Danke für die schnelle Hilfe  
Ich habe es mit COUNTIF(C2:C500;"M") getestet aber der zeigt nur "#WERT?" an...


----------



## Yaslaw (17. Januar 2013)

Kurz das Wort COUNTIF auf Google gesucht.
ZÄHLENWENN() heisst das Ding auf deutsch
http://support.microsoft.com/kb/500972/de

Den Typen der eingeführt hat dass im deutschen Excel die Befehle auf Deutsch sind sollte man Vierteilen. Bei den Deutschen Befehlen sträuben sich jedem Informatiker die Haare zu Berge und wenn er keine hat, so wird er welche bekommt! Jawohl.


----------



## Robium (17. Januar 2013)

achso das wusste ich garnicht, ich dachte das geht auch mit dem Englischen  danke für deine Hilfe klappt super


----------



## analogbernd (18. Januar 2013)

Yaslaw hat gesagt.:


> Den Typen der eingeführt hat dass im deutschen Excel die Befehle auf Deutsch sind sollte man Vierteilen. Bei den Deutschen Befehlen sträuben sich jedem Informatiker die Haare zu Berge und wenn er keine hat, so wird er welche bekommt! Jawohl.
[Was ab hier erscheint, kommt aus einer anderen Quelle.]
-- ==== Sys2Proof/Machine/Attempts.lean ====
section
/-! DEFINITION. Pick attempts (chapter 5): the resolution, the fixed-menu choice (section 7.2) and the tip events of
every state but POPUP. -/

namespace Sys2Proof.Machine

/-! ## The resolution order (R76) -/

/-- The class priority of a candidate's sample path; a MENU entry has no class (R101). -/
def Candidate.priority (b : Bank) (c : Candidate) : Nat :=
  match c.ident with
  | .pick _ => (b.classOf (c.sample.getD [])).priority.toNat
  | .menu _ _ => 0

/-- Keys 1 to 5 of R76, greater preferred. Two entries with equal key 3 are of one kind, and two MENU entries have
equal fourth keys, so key 4 compares PICK entries only. -/
def Candidate.keys (b : Bank) (c : Candidate) : List Nat :=
  [c.hits, c.passesSeen, (match c.ident with | .menu _ _ => 1 | .pick _ => 0), c.priority b, c.lastPass.toNat]

/-- The first key that differs decides. -/
def keysLess : List Nat → List Nat → Bool
  | x :: xs, y :: ys => x < y || (x == y && keysLess xs ys)
  | _, _ => false

/-- The first candidate of the order among a list in entry order: a later entry goes before an earlier one only
where some key of 1 to 5 prefers it (key 6, R76). -/
def firstOf (b : Bank) : List Candidate → Option Candidate
  | [] => none
  | c :: cs =>
    match firstOf b cs with
    | some best => if keysLess (c.keys b) (best.keys b) then some best else some c
    | none => some c

/-- The valid entries in entry order. -/
def PenChannel.candidates (c : PenChannel) : List Candidate := c.table.toList.filterMap id

/-- The winner (R76). -/
def PenChannel.winner (b : Bank) (c : PenChannel) : Option Candidate := firstOf b c.candidates

/-- The runner-up: the first of the rest, when there is one (R76). -/
def PenChannel.runnerUp (b : Bank) (c : PenChannel) (w : Candidate) : Option Candidate :=
  firstOf b (c.candidates.erase w)

/-- The close-call flag: there is a runner-up whose hits are at least the winner's minus 1 (R77). -/
def closeCall (w : Candidate) : Option Candidate → Bool
  | some r => decide (w.hits ≤ r.hits + 1)
  | none => false

/-- Which kind of resolution (R74, R75). -/
inductive Resolution where
  | passEnd | release
  deriving DecidableEq, Repr

/-- The class of a PICK winner (R78). -/
def Candidate.cls (b : Bank) (c : Candidate) : ClassEntry := b.classOf (c.sample.getD [])

/-- The successor of a PICK report (R78). -/
def pickSuccessor (k : Resolution) (cls : ClassEntry) (tip : Tip) (w : Candidate) : Successor :=
  match k, tip with
  | .release, _ => .idle
  | .passEnd, .down => if cls.track then .track w.pos ((w.sample.getD []).headD 0) else .held
  | .passEnd, .up => .held

/-- The PICK report of a winner (R77). -/
def pickReport (b : Bank) (pass : PassNo) (w : Candidate) (path : Path) (close crowded : Bool) : PickReport where
  pass := pass
  path := path
  addr := w.addr
  hits := w.hits
  passesSeen := w.passesSeen
  priority := (w.cls b).priority
  pos := w.pos
  closeCall := close
  crowded := crowded

/-! ## The fixed-menu choice -/

/-- The ITEM entry of a good fixed-menu choice (R106); none for a void one. -/
def Bank.fixedItem? (b : Bank) (m : MenuId) (k : ItemNo) : Option ItemEntry :=
  match b.menu? m with
  | some e => if e.isFixed && decide (k.toNat < e.count) then (b.item? e k).filter (·.enabled) else none
  | none => none

/-- SET-FILTER: the active filter set becomes the argument and the table is re-checked (R99). -/
def PenChannel.setFilter (b : Bank) (c : PenChannel) (set : BitVec 2) : PenChannel :=
  { c with filterSet := set, table := recheckTable b set c.table }

/-- The action of a good fixed-menu choice (R107). -/
def fixedAction (b : Bank) (d : Desk) (i : ItemEntry) : Desk :=
  match i.act with
  | .setFilter => { d with chan := d.chan.setFilter b i.filterArg }
  | .togglePattern => { d with flags := toggleFlag d.flags i.patternArg }
  | .report | .reportAndCancel | .trackHere => d

/-- The resolution's end for a MENU winner (R79, R106, R107), the table already cleared. -/
def resolveMenu (v : View) (k : Resolution) (pass : PassNo) (w : Candidate) (m : MenuId) (it : ItemNo)
    (close crowded : Bool) (d : Desk) : Desk :=
  let good := v.bank.fixedItem? m it
  let report : MenuReport :=
    { pass := pass, menu := m, item := it, code := good.map (·.code), source := .fixed w.hits close crowded }
  let d1 := d.offer (.menu report) (match k with | .passEnd => .held | .release => .idle)
  match good with
  | some i => fixedAction v.bank d1 i
  | none => d1

/-- The resolution's end for a PICK winner (R77, R78), the table already cleared. -/
def resolvePick (v : View) (k : Resolution) (pass : PassNo) (w : Candidate) (path : Path) (close crowded : Bool)
    (d : Desk) : Desk :=
  let cls := w.cls v.bank
  let d1 := if cls.highlight then { d with chan := { d.chan with highlight := some path } } else d
  d1.offer (.pick (pickReport v.bank pass w path close crowded)) (pickSuccessor k cls d.chan.tip w)

/-- A resolution (R76 to R79) reporting pass `pass`. -/
def resolve (v : View) (k : Resolution) (pass : PassNo) (d : Desk) : Desk :=
  match d.chan.winner v.bank with
  | none => d
  | some w =>
    let close := closeCall w (d.chan.runnerUp v.bank w)
    let cleared := { d with chan := d.chan.clearTable }
    match w.ident with
    | .pick path => resolvePick v k pass w path close d.chan.crowded cleared
    | .menu m it => resolveMenu v k pass w m it close d.chan.crowded cleared

/-! ## The gather window and the tip -/

/-- A pass-end notice in GATHER (R74). -/
def gatherPassEnd (v : View) (pass : PassNo) (d : Desk) : Desk :=
  if d.chan.anyCandidate then
    let d1 := { d with chan := { d.chan with gather := d.chan.gather + 1 } }
    if v.profile.g.toNat ≤ d.chan.gather + 1 then resolve v .passEnd pass d1 else d1
  else d

/-- A TIP-UP in GATHER: a release resolution, or a MISS (R75). -/
def gatherTipUp (v : View) (d : Desk) : Desk :=
  if d.chan.anyCandidate then resolve v .release v.pass d
  else { d with chan := d.chan.clearTable }.offer (.miss v.pass) .idle

/-- The start of a pick attempt (R68). -/
def PenChannel.beginAttempt (c : PenChannel) : PenChannel :=
  { c.clearTable with state := .gather, highlight := none }

/-- A TIP-UP offered to the channel state (R52, R68, R75, R109, R137); the level has been set before. -/
def tipUpOffered (v : View) (d : Desk) : Desk :=
  match v.port.state, d.chan.state with
  | .down, _ => d
  | .up, .gather => gatherTipUp v d
  | .up, .held => d.setState .idle
  | .up, .track t => d.offer (.trackEnd t.pos) .idle
  | .up, .popup p => d.setState (.popup { p with slot := { p.slot with note := true } })
  | .up, .off | .up, .idle | .up, .wait .. => d

/-- A TIP-DOWN offered to the channel state (R52, R68). -/
def tipDownOffered (v : View) (d : Desk) : Desk :=
  match v.port.state, d.chan.state with
  | .down, _ => d
  | .up, .idle => { d with chan := d.chan.beginAttempt }
  | .up, .off | .up, .gather | .up, .held | .up, .track _ | .up, .popup _ | .up, .wait .. => d

/-- A TIP-DOWN: the level first, then the offer. A tip already down makes no event (R50; log entry 5). -/
def tipDown (v : View) (d : Desk) : Desk :=
  match d.chan.tip with
  | .down => d
  | .up => tipDownOffered v { d with chan := { d.chan with tip := .down } }

/-- A TIP-UP: the level first, then the offer. A tip already up makes no event (R50; log entry 5). -/
def tipUp (v : View) (d : Desk) : Desk :=
  match d.chan.tip with
  | .up => d
  | .down => tipUpOffered v { d with chan := { d.chan with tip := .up } }

end Sys2Proof.Machine
end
Vermutlich macht es aber gerade deswegen Office so erfolgreich. Eben weil es auch keine Informatiker (manchmal nur halbwegs) bedienen können.


----------



## Robium (18. Januar 2013)

Yaslaw hat gesagt.:


> Den Typen der eingeführt hat dass im deutschen Excel die Befehle auf Deutsch sind sollte man Vierteilen. Bei den Deutschen Befehlen sträuben sich jedem Informatiker die Haare zu Berge und wenn er keine hat, so wird er welche bekommt! Jawohl.





benutzername hat gesagt.:


> Vermutlich macht es aber gerade deswegen Office so erfolgreich. Eben weil es auch keine Informatiker (manchmal nur halbwegs) bedienen können.



Da habt ihr definitiv beide recht. Eine frage im Anschluss hab ich noch hat auch damit zutun. Das Ergebnis des Countif also in dem Beispiel die Spalte AA (weil dort der Befehl drin steht und dort der Wert angezeigt wird). Wie lasse ich mir diesen Wert in einer anderen Tabelle anzeigen? 
Ich weiss ehrlichgesagt nichtmal wonach ich suchen soll...

Mit freundlichen Grüßen
Robium


----------